14 DAY TRIAL // While today's technology is made up of a variety of device and component classes, each aimed at a specific set of tasks, what they have in common is their use of silicon-based field-effect transistors (FETs). So far, silicon has been central to computing because of its very high carrier mobility, However, IBM Research has been striving to implement a new type of FETs based on graphene, which has an even higher carrier mobility.
IBM previously reported that it was successful in lowering the noise level of graphene FETs through the use of a bi-layer architecture. However, it was unable to insulate the graphene channel from its high-k grade dielectric with a polymer. Nevertheless, a more recent advancement enabled the researchers to use a dual-gate by-layer architecture to achieve this effect, thus setting the stage for graphene-based FETs that can match or, eventually, outmatch complementary metal oxide semiconductors.
While the carrier mobility of graphene is high, transistors based on it have, until recently, been suffering from a very low on-off ratio. This was caused by the graphene's lack of band gap. What IBM succeeded in doing was open up this bandgap, even enabling an on-off current ratio of around 100 at room temperature, with 2,000 when the device was cooled.
"Graphene doesn't naturally have a bandgap, which is necessary for most electronic applications," said IBM Fellow Phaedon Avouris, who oversees the company's carbon-based materials efforts. "But now we can report tunable electrical bandgaps of up to 130meV for our bi-layer graphene FETs.
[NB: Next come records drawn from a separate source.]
/-! ### STATUS, the error registers and DIRTY after a step -/

/-- Settles O14: the error entry records the code of its cause, and a completion leaves the 0 that the step began with. -/
theorem statusNamesCause : Obligations.StatusNamesCause := by
  intro s t hrun hstep
  obtain ⟨c, w, hcause, hraise, -⟩ | ⟨hcause, i, t', -, -, ht', -, hframe⟩ := step_outcome hrun
  · obtain rfl := eq_of_next hstep hraise
    rw [hcause]
    rfl
  · obtain rfl := eq_of_next hstep ht'
    rw [hcause]
    exact (hframe.errors rfl).2.1

/-- Settles O13: a step is the error entry, whose code is not 0, or a completion, which writes no error register. -/
theorem errorsAreRecordedAndPrecise : Obligations.ErrorsAreRecordedAndPrecise := by
  intro s t hrun hstep
  obtain ⟨c, w, -, hraise, hword⟩ | ⟨-, i, t', -, -, ht', -, hframe⟩ := step_outcome hrun
  · obtain rfl := eq_of_next hstep hraise
    refine ⟨fun hzero => absurd hzero c.code_ne_zero, fun _ => ?_⟩
    rw [raise_of_running (s := s.beginStep) hrun, hword]
    rfl
  · obtain rfl := eq_of_next hstep ht'
    obtain ⟨hhalted, hstatus, hseen, herrPc, herrInsn⟩ := hframe.errors rfl
    exact ⟨fun _ => ⟨hhalted.trans hrun, hseen, herrPc, herrInsn⟩, fun hne => absurd hstatus hne⟩

/-- R191, R192: `00E0` and `Dxyn` alone have the screen in their write set. -/
theorem writes_screen : (i.writes s).screen = true ↔ i = .cls ∨ ∃ x y n, i = .drw x y n := by
  cases i with
  | cls => exact iff_of_true rfl (.inl rfl)
  | drw x y n => exact iff_of_true rfl (.inr ⟨x, y, n, rfl⟩)
  | _ => exact iff_of_false nofun nofun

/-- R30: both set DIRTY when they complete. -/
theorem exec_dirty (hscreen : (i.writes s).screen = true) (hcheck : i.check s = none) (hexec : exec i s = .next t) :
    t.dirty = true := by
  obtain rfl | ⟨x, y, n, rfl⟩ := writes_screen.mp hscreen
  · obtain ⟨t', ht', -, hdirty, -, -⟩ := clearScreen.2 s
    rwa [eq_of_next hexec ht']
  · obtain ⟨t', ht', -, -, hdirty, -, -⟩ := drawXorsPixels x y n s (check_drw.mp hcheck)
    rwa [eq_of_next hexec ht']

/-- Settles O12: the step has cleared DIRTY, an error entry leaves it so, and a completion sets it exactly when the screen is in
the write set. -/
theorem dirtyMarksCompletedDraw : Obligations.DirtyMarksCompletedDraw := by
  intro s t hrun hstep
  obtain ⟨c, w, hcause, hraise, -⟩ | ⟨-, i, t', hinstr, hcheck, ht', hexec, hframe⟩ := step_outcome hrun
  · obtain rfl := eq_of_next hstep hraise
    refine iff_of_false nofun ?_
    rintro (hcls | ⟨x, y, n, hdrw, hcheck⟩)
    · cases hcause.symm.trans (nextCause_of_nextInstr hcls)
    · cases (hcause.symm.trans (nextCause_of_nextInstr hdrw)).trans hcheck
  · obtain rfl := eq_of_next hstep ht'
    have hdirty : t.dirty = true ↔ (i.writes s.beginStep).screen = true := by
      cases hscreen : (i.writes s.beginStep).screen with
      | true => exact iff_of_true (exec_dirty hscreen ((check_beginStep i s).trans hcheck) hexec) rfl
      | false => simp [(hframe.screen hscreen).2]
    rw [hdirty, writes_screen, hinstr]
    simp only [Option.some.injEq]
    refine or_congr_right ⟨?_, ?_⟩
    · rintro ⟨x, y, n, rfl⟩
      exact ⟨x, y, n, rfl, hcheck⟩
    · rintro ⟨x, y, n, h, -⟩
      exact ⟨x, y, n, h⟩

/-! ### The invariant -/

/-- A running core with STATUS = 0 meets every clause but the one on memory. -/
theorem inv_of_running (hm : Memory.wf s.cfg.resetByte s.mem = true) (hrun : s.halted = false) (hstatus : s.status = 0) :
    s.Inv where
  mem := hm
  status := by rw [hstatus]; decide
  seen := fun hne => absurd hstatus hne
  halt := fun hhalt => by simp [hrun] at hhalt
  skip := fun _ hne => absurd hstatus hne
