/-- The SPECIAL map (R129). -/
def decodeSpecial (w : Word) : Decoded :=
  match functOf w with
  | 0#6 => .instr (.sll (rdOf w) (rtOf w) (saOf w))
  | 2#6 => .instr (.srl (rdOf w) (rtOf w) (saOf w))
  | 3#6 => .instr (.sra (rdOf w) (rtOf w) (saOf w))
  | 4#6 => .instr (.sllv (rdOf w) (rtOf w) (rsOf w))
  | 6#6 => .instr (.srlv (rdOf w) (rtOf w) (rsOf w))
  | 7#6 => .instr (.srav (rdOf w) (rtOf w) (rsOf w))
  | 8#6 => .instr (.jr (rsOf w))
  | 9#6 => .instr (.jalr (rdOf w) (rsOf w))
  | 12#6 => .instr (.syscall (codeOf w).toNat)
  | 13#6 => .instr (.brk (codeOf w).toNat)
  | 15#6 => .instr .sync
  | 16#6 => .instr (.mfhi (rdOf w))
  | 17#6 => .instr (.mthi (rsOf w))
  | 18#6 => .instr (.mflo (rdOf w))
  | 19#6 => .instr (.mtlo (rsOf w))
  | 20#6 => .instr (.dsllv (rdOf w) (rtOf w) (rsOf w))
  | 22#6 => .instr (.dsrlv (rdOf w) (rtOf w) (rsOf w))
  | 23#6 => .instr (.dsrav (rdOf w) (rtOf w) (rsOf w))
  | 24#6 => .instr (.mult (rsOf w) (rtOf w))
  | 25#6 => .instr (.multu (rsOf w) (rtOf w))
  | 26#6 => .instr (.div (rsOf w) (rtOf w))
  | 27#6 => .instr (.divu (rsOf w) (rtOf w))
  | 28#6 => .instr (.dmult (rsOf w) (rtOf w))
  | 29#6 => .instr (.dmultu (rsOf w) (rtOf w))
  | 30#6 => .instr (.ddiv (rsOf w) (rtOf w))
  | 31#6 => .instr (.ddivu (rsOf w) (rtOf w))
  | 32#6 => .instr (.add (rdOf w) (rsOf w) (rtOf w))
  | 33#6 => .instr (.addu (rdOf w) (rsOf w) (rtOf w))
  | 34#6 => .instr (.sub (rdOf w) (rsOf w) (rtOf w))
  | 35#6 => .instr (.subu (rdOf w) (rsOf w) (rtOf w))
  | 36#6 => .instr (.and (rdOf w) (rsOf w) (rtOf w))
  | 37#6 => .instr (.or (rdOf w) (rsOf w) (rtOf w))
  | 38#6 => .instr (.xor (rdOf w) (rsOf w) (rtOf w))
  | 39#6 => .instr (.nor (rdOf w) (rsOf w) (rtOf w))
  | 42#6 => .instr (.slt (rdOf w) (rsOf w) (rtOf w))
  | 43#6 => .instr (.sltu (rdOf w) (rsOf w) (rtOf w))
  | 44#6 => .instr (.dadd (rdOf w) (rsOf w) (rtOf w))
  | 45#6 => .instr (.daddu (rdOf w) (rsOf w) (rtOf w))
  | 46#6 => .instr (.dsub (rdOf w) (rsOf w) (rtOf w))
  | 47#6 => .instr (.dsubu (rdOf w) (rsOf w) (rtOf w))
  | 48#6 => .instr (.tge (rsOf w) (rtOf w) (trapCodeOf w).toNat)
  | 49#6 => .instr (.tgeu (rsOf w) (rtOf w) (trapCodeOf w).toNat)
  | 50#6 => .instr (.tlt (rsOf w) (rtOf w) (trapCodeOf w).toNat)
  | 51#6 => .instr (.tltu (rsOf w) (rtOf w) (trapCodeOf w).toNat)
  | 52#6 => .instr (.teq (rsOf w) (rtOf w) (trapCodeOf w).toNat)
  | 54#6 => .instr (.tne (rsOf w) (rtOf w) (trapCodeOf w).toNat)
  | 56#6 => .instr (.dsll (rdOf w) (rtOf w) (saOf w))
  | 58#6 => .instr (.dsrl (rdOf w) (rtOf w) (saOf w))
  | 59#6 => .instr (.dsra (rdOf w) (rtOf w) (saOf w))
  | 60#6 => .instr (.dsll32 (rdOf w) (rtOf w) (saOf w))
  | 62#6 => .instr (.dsrl32 (rdOf w) (rtOf w) (saOf w))
  | 63#6 => .instr (.dsra32 (rdOf w) (rtOf w) (saOf w))
  | _ => .reserved
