/-- R166, R176: the coprocessor-usable gates, after the reserved-instruction gate and before everything else. -/
def Obligations.CoprocessorUsableGates : Prop :=
  (∀ (i : Instr) (s : State), i.usesCop1 = true → (i.reserved32 = true → s.op64? = some true) → s.cu1 = false →
    Raises i s (.coprocessorUnusable 1)) ∧
  (∀ (i : Instr) (s : State), i.usesCop0 = true → (i.reserved32 = true → s.op64? = some true) → s.cu0 = false →
    (s.mode? = some .supervisor ∨ s.mode? = some .user) → Raises i s (.coprocessorUnusable 0)) ∧
  (∀ i : Instr, i.usesCop1 = true ↔ opOf (encode i) = 17 ∨ (opOf (encode i)).toNat ∈ [49, 53, 57, 61]) ∧
  (∀ i : Instr, i.usesCop0 = true ↔ opOf (encode i) = 16 ∨ opOf (encode i) = 47) ∧
  (∀ s : State, s.cu1 = false → execDecoded .fpUnimplementedFormat s =
    .next { s with pending := { s.pending with sync := some (.coprocessorUnusable 1) } })

/-- R172, R455 to R458, R173: a control transfer in the delay slot of a taken branch has no meaning once its gate is
passed (that the gate comes first is the model's reading, log 11), and the TLB instructions have none once the
coprocessor-0 gate is passed. -/
def Obligations.StopsWithoutMeaning : Prop :=
  (∀ (i : Instr) (s : State), i.isTransfer = true → s.bu.branchDelayPending = true →
    (i.usesCop1 = true → s.cu1 = true) → (i.usesCop0 = true → Cop0Usable s) →
    exec i s = .refused .controlTransferInDelaySlot) ∧
  (∀ (i : Instr) (s : State), i = .tlbr ∨ i = .tlbwi ∨ i = .tlbwr ∨ i = .tlbp → Cop0Usable s →
    exec i s = .refused .tlbOutsideBlock)

/-- R516, R73: outside kernel mode with CU0 = 0 no instruction changes a coprocessor-0 register, but BadVAddr (an
address error) and LLAddr (LL and LLD). That a load or store that raises or requests a refill, where a `TlbStub` is
supplied, leaves Context, XContext and EntryHi too is the model's choice (log 15; R49, R480). -/
def Obligations.UserModeCannotChangeCoprocessor0 : Prop :=
  ∀ (i : Instr) (s t : State), s.mode? = some .user ∨ s.mode? = some .supervisor → s.cu0 = false →
    exec i s = .next t →
    t.cop0 = { s.cop0 with badVAddr := t.cop0.badVAddr, llAddr := t.cop0.llAddr } ∧ t.mode? = s.mode? ∧
      (t.cop0.llAddr ≠ s.cop0.llAddr →
        (∃ rt base offset, i = .ll rt base offset) ∨ ∃ rt base offset, i = .lld rt base offset)

/-! ## Who may change what -/

/-- R25, R36: HI and LO change only by the multiplies and divides, MTHI and MTLO; the condition flag changes only by the
compares and CTC1. -/
def Obligations.OnlyTheirInstructionsWriteHiLoAndTheConditionFlag : Prop :=
  (∀ (i : Instr) (s t : State), exec i s = .next t → t.hi ≠ s.hi ∨ t.lo ≠ s.lo →
    (∃ rs rt, i = .div rs rt ∨ i = .divu rs rt ∨ i = .ddiv rs rt ∨ i = .ddivu rs rt ∨ i = .mult rs rt ∨
      i = .multu rs rt ∨ i = .dmult rs rt ∨ i = .dmultu rs rt) ∨
    (∃ rs, i = .mthi rs ∧ t.lo = s.lo) ∨ (∃ rs, i = .mtlo rs ∧ t.hi = s.hi)) ∧
  (∀ (i : Instr) (s t : State), exec i s = .next t → t.fcr31.getLsbD 23 ≠ s.fcr31.getLsbD 23 →
    (∃ rt, i = .ctc1 rt 31) ∨
    (opOf (encode i) = 17 ∧ 16 ≤ (rsOf (encode i)).toNat ∧ 48 ≤ (functOf (encode i)).toNat))

/-- R37, R110: LLbit is set by LL and LLD and cleared by ERET; no other instruction, no exception entry, no tick and no
bulk copy changes it. -/
def Obligations.OnlyLinkedLoadsAndEretChangeTheLinkBit : Prop :=
  (∀ (i : Instr) (s t : State), exec i s = .next t → t.llBit ≠ s.llBit →
    (t.llBit = true ∧ ∃ rt base offset, i = .ll rt base offset ∨ i = .lld rt base offset) ∨
    (t.llBit = false ∧ i = .eret)) ∧
  (∀ (s : State) (ev : Event), (s.takeException ev).llBit = s.llBit) ∧ (∀ s : State, s.tick.llBit = s.llBit) ∧
  (∀ (src dst : Word) (n : Nat) (s t : State), bulkCopy src dst n s = .next t → t.llBit = s.llBit)

/-- R40, R41, R43, R6: no instruction writes the snapshot but ERET, which clears it; none writes Inject, the inputs,
the address map, the launch parameters, or a pending request other than the exception it raises and, where a `TlbStub`
is supplied, the XTLB refill that the stub requests. (What a stub requests is the model's choice, log 15.) -/
def Obligations.InstructionsKeepTheHiddenState : Prop :=
  ∀ (d : Decoded) (s t : State), execDecoded d s = .next t →
    (d ≠ .instr .eret → t.snapshot = s.snapshot) ∧ t.inject = s.inject ∧ t.inputs = s.inputs ∧ t.map = s.map ∧
    t.cfg = s.cfg ∧ t.cop0.random = s.cop0.random ∧
    (s.cfg.tlbStub = none → t.pending = { s.pending with sync := t.pending.sync }) ∧
    t.pending = { s.pending with
      sync := t.pending.sync, xtlb := t.pending.xtlb, xtlbStore := t.pending.xtlbStore } ∧
    (s.pending.xtlb = true → t.pending.xtlb = true)

/-- R24, R341, R20, R21: memory changes only by SB, SH, SW, SD, SWL, SWR, SDL, SDR, SC, SCD, SWC1, SDC1; register 0
reads as zero after every instruction, and at most one general register changes. (That a load from a peripheral
changes no memory is the model's choice, log 7.) -/
def Obligations.OnlyStoresChangeMemoryAndOneRegisterAtMost : Prop :=
  (∀ (i : Instr) (s t : State), exec i s = .next t →
    (opOf (encode i)).toNat ∉ [40, 41, 42, 43, 44, 45, 46, 56, 57, 60, 61, 63] →
    t.mem = s.mem ∧ ∀ a, t.byteAt a = s.byteAt a) ∧
  (∀ (d : Decoded) (s t : State), execDecoded d s = .next t →
    t.readReg 0 = 0 ∧ ∃ r : Reg, ∀ q, q ≠ r → t.readReg q = s.readReg q)

/-! ## Integer arithmetic, shifts, comparisons, logic -/

/-- R203, R202, R190 to R201: the adds and subtracts. A trapping form gives the exact sum where it fits and raises
Overflow where it does not; the others wrap. A 32-bit result is sign-extended. -/
def Obligations.IntegerAddSubtract : Prop :=
  (∀ (s : State) (rd rs rt : Reg) (imm : Half),
    TrapsOnOverflow 32 (.add rd rs rt) s rd ((s.readWord rs).toInt + (s.readWord rt).toInt) ∧
    TrapsOnOverflow 32 (.sub rd rs rt) s rd ((s.readWord rs).toInt - (s.readWord rt).toInt) ∧
    TrapsOnOverflow 32 (.addi rt rs imm) s rt ((s.readWord rs).toInt + imm.toInt)) ∧
  (∀ (s : State) (rd rs rt : Reg) (imm : Half), s.op64? = some true →
    TrapsOnOverflow 64 (.dadd rd rs rt) s rd ((s.readReg rs).toInt + (s.readReg rt).toInt) ∧
    TrapsOnOverflow 64 (.dsub rd rs rt) s rd ((s.readReg rs).toInt - (s.readReg rt).toInt) ∧
    TrapsOnOverflow 64 (.daddi rt rs imm) s rt ((s.readReg rs).toInt + imm.toInt)) ∧
  (∀ (s : State) (rd rs rt : Reg) (imm : Half),
    WritesGpr (.addu rd rs rt) s rd
      (fun v => v.toInt = ((s.readWord rs).toInt + (s.readWord rt).toInt).bmod (2 ^ 32)) ∧
    WritesGpr (.subu rd rs rt) s rd
      (fun v => v.toInt = ((s.readWord rs).toInt - (s.readWord rt).toInt).bmod (2 ^ 32)) ∧
    WritesGpr (.addiu rt rs imm) s rt (fun v => v.toInt = ((s.readWord rs).toInt + imm.toInt).bmod (2 ^ 32)) ∧
    (s.op64? = some true →
      WritesGpr (.daddu rd rs rt) s rd
        (fun v => v.toInt = ((s.readReg rs).toInt + (s.readReg rt).toInt).bmod (2 ^ 64)) ∧
      WritesGpr (.dsubu rd rs rt) s rd
        (fun v => v.toInt = ((s.readReg rs).toInt - (s.readReg rt).toInt).bmod (2 ^ 64)) ∧
      WritesGpr (.daddiu rt rs imm) s rt (fun v => v.toInt = ((s.readReg rs).toInt + imm.toInt).bmod (2 ^ 64))))
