-- ==== Sys2Proof/Laws/Step.lean ====
section
/-! SUPPORT. What a Step can do, by phase (R160 to R168): the tick keeps everything but the fields it names, and a Step
is a skipped slot, an injected instruction or a fetched one. -/

namespace Sys2Proof.Machine

/-- What was decoded, run: one case for an instruction and one for each pseudo-instruction. -/
theorem Holds.execDecoded {P : State → Prop} {s : State} {d : Decoded} (instr : ∀ i, d = .instr i → Holds P (exec i s))
    (reserved : P (s.recordException .reservedInstruction))
    (unusable1 : P (s.recordException (.coprocessorUnusable 1)))
    (unimplemented : P (State.recordException { s with fcr31 := withCause s.fcr31 causeUnimplemented } .floatingPoint))
    (unusable2 : P (s.recordException (.coprocessorUnusable 2))) : Holds P (execDecoded d s) := by
  cases d with
  | instr i => exact instr i rfl
  | reserved => exact Holds.raise _ reserved
  | fpUnimplementedFormat => exact Holds.gateCop1 (Holds.raise _ unimplemented) unusable1
  | cop2 =>
    change Holds P (execCop2 s)
    unfold execCop2
    split
    · exact Holds.raise _ reserved
    · exact Holds.raise _ unusable2

/-- A fetch goes on from the state itself or from the state with one free value drawn, or raises. -/
theorem Holds.fetchThen {P : State → Prop} {s : State} {f : Word → State → Answer}
    (h : ∀ v t, memRead s (trunc32 s.pc) 4 = .ok v t → (t = s ∨ t = { s with draws := s.draws + 1 }) →
      Holds P (f (trunc32 v) t))
    (address : P (s.recordException (.addressErrorLoad s.pc))) (bus : P (s.recordException .busErrorFetch))
    (tlb : ∀ stub, s.cfg.tlbStub = some stub → P (s.recordException (.tlbRefill false)))
    (xtlb : ∀ stub, s.cfg.tlbStub = some stub → P (s.requestXtlb false)) : Holds P (fetchThen s f) := by
  unfold Machine.fetchThen
  split
  · exact Holds.raise _ address
  · split
    · rename_i v t e
      exact h v t e (memRead_ok e)
    · exact Holds.raise _ bus
    · rename_i e
      obtain ⟨_, stub, hs⟩ := translate_refill (memRead_refill e)
      exact Holds.raiseRefill (tlb stub hs) (xtlb stub hs)
    · exact Holds.refused _

/-- A Step is a skipped slot, an injected instruction or a fetched one, after the tick. -/
theorem Holds.step {P : State → Prop} {s : State}
    (skip : s.tick.bu.nullifyNext = true → P s.tick.skipSlot)
    (inject : s.tick.bu.nullifyNext = false → ∀ w, s.tick.inject = some w →
      Holds P (Machine.execDecoded (decode w) { s.tick with inject := none }))
    (fetch : s.tick.bu.nullifyNext = false → s.tick.inject = none →
      Holds P (Machine.fetchThen s.tick fun w t => Machine.execDecoded (decode w) t)) : Holds P (Machine.step s) := by
  unfold Machine.step stepPhases
  split
  · exact Holds.fault _
  · unfold afterTick
    split
    · rename_i e
      exact Holds.next (skip e)
    · rename_i e
      have e' : s.tick.bu.nullifyNext = false := by simpa using e
      split
      · rename_i w ei
        exact inject e' w ei
      · rename_i ei
        exact fetch e' ei

/-- The tick is the timer and the sampled inputs, then at most one exception taken. -/
theorem tick_cases (s : State) :
    s.tick = s.timer.sampleInputs ∨ ∃ ev, s.timer.sampleInputs.chooseEvent = some ev ∧
      s.tick = s.timer.sampleInputs.takeException ev := by
  unfold State.tick
  dsimp only
  split
  · rename_i ev e
    exact Or.inr ⟨ev, e, rfl⟩
  · exact Or.inl rfl

section
variable (s : State)

@[simp] theorem tick_gpr : s.tick.gpr = s.gpr := by rcases tick_cases s with h | ⟨_, _, h⟩ <;> rw [h] <;> rfl
@[simp] theorem tick_hi : s.tick.hi = s.hi := by rcases tick_cases s with h | ⟨_, _, h⟩ <;> rw [h] <;> rfl
@[simp] theorem tick_lo : s.tick.lo = s.lo := by rcases tick_cases s with h | ⟨_, _, h⟩ <;> rw [h] <;> rfl
@[simp] theorem tick_fpr : s.tick.fpr = s.fpr := by rcases tick_cases s with h | ⟨_, _, h⟩ <;> rw [h] <;> rfl
@[simp] theorem tick_fcr31 : s.tick.fcr31 = s.fcr31 := by rcases tick_cases s with h | ⟨_, _, h⟩ <;> rw [h] <;> rfl
@[simp] theorem tick_llBit : s.tick.llBit = s.llBit := by rcases tick_cases s with h | ⟨_, _, h⟩ <;> rw [h] <;> rfl
@[simp] theorem tick_inject : s.tick.inject = s.inject := by rcases tick_cases s with h | ⟨_, _, h⟩ <;> rw [h] <;> rfl
@[simp] theorem tick_inputs : s.tick.inputs = s.inputs := by rcases tick_cases s with h | ⟨_, _, h⟩ <;> rw [h] <;> rfl
@[simp] theorem tick_map : s.tick.map = s.map := by rcases tick_cases s with h | ⟨_, _, h⟩ <;> rw [h] <;> rfl
@[simp] theorem tick_mem : s.tick.mem = s.mem := by rcases tick_cases s with h | ⟨_, _, h⟩ <;> rw [h] <;> rfl
@[simp] theorem tick_cfg : s.tick.cfg = s.cfg := by rcases tick_cases s with h | ⟨_, _, h⟩ <;> rw [h] <;> rfl
@[simp] theorem tick_draws : s.tick.draws = s.draws := by rcases tick_cases s with h | ⟨_, _, h⟩ <;> rw [h] <;> rfl

end

end Sys2Proof.Machine
end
And larger bandgaps are certainly feasible."
Avouris added that this breakthrough opened up numerous possibilities for graphene to be used in fields such as optoelectronics and digital electronics. The next step will be to scale down the thickness of the insulating layers so as to bring about higher electric fields. The research will be focused on further opening the band gap in order to improve graphene FET current ratios.